Segment Start: Supplied material

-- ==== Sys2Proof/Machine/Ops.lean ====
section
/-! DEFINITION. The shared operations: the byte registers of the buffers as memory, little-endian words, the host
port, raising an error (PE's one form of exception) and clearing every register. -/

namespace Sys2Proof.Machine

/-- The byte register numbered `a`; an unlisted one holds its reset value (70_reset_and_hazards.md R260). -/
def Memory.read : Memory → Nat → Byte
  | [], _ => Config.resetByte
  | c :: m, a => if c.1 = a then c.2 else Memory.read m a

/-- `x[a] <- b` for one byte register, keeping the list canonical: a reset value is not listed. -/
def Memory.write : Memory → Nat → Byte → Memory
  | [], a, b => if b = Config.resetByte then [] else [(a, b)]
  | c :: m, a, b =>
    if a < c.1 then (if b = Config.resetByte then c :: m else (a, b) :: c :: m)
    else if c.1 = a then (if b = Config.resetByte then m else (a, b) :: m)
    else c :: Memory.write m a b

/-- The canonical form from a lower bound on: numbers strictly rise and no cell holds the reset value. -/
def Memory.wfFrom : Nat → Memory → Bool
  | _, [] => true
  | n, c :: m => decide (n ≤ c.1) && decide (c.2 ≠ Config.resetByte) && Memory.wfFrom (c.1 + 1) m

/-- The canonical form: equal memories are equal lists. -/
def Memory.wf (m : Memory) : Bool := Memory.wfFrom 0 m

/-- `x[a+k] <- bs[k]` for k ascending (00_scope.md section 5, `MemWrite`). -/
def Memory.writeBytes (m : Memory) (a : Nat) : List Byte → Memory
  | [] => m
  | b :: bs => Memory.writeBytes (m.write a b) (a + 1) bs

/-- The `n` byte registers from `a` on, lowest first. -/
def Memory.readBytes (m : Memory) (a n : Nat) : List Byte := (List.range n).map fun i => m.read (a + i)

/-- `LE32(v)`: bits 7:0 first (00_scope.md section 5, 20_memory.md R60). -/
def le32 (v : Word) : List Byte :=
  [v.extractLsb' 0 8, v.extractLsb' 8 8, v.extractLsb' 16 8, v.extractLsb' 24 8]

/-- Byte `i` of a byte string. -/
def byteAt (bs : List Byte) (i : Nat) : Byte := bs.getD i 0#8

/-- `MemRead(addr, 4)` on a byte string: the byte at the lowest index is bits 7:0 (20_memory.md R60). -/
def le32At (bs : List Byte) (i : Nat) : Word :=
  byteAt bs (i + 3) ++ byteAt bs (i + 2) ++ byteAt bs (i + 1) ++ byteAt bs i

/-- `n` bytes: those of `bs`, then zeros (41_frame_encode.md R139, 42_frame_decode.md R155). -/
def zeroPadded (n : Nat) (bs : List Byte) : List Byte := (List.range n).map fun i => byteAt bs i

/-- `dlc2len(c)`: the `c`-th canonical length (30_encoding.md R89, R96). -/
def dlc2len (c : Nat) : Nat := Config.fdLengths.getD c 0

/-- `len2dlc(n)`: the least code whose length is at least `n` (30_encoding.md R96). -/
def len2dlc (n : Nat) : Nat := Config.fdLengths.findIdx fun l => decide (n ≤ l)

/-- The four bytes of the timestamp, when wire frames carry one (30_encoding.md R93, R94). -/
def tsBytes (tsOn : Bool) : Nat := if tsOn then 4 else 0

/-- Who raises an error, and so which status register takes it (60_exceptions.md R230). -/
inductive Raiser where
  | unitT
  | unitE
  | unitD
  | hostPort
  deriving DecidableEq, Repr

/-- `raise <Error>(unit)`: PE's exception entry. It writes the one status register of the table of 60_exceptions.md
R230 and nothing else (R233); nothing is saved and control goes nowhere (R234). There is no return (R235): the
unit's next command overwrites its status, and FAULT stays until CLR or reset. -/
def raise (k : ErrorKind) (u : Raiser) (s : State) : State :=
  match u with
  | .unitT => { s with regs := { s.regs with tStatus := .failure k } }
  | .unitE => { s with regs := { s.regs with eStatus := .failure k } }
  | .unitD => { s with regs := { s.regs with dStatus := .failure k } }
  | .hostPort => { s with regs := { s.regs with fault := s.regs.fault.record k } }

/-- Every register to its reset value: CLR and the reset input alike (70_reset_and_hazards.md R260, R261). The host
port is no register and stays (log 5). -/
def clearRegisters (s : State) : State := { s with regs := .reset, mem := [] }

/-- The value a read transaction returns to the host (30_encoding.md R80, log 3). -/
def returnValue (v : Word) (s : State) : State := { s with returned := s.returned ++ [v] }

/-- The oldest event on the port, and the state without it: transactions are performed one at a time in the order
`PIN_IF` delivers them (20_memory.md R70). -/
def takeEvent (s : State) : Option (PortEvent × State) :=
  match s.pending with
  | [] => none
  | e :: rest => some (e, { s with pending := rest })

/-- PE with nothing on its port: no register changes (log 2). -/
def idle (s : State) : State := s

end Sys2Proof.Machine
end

Segment End: Supplied material

(Work to complete) From the entries, copy out each line containing the word "unitE".

(Response box)
  | unitE
  | .unitE => { s with regs := { s.regs with eStatus := .failure k } }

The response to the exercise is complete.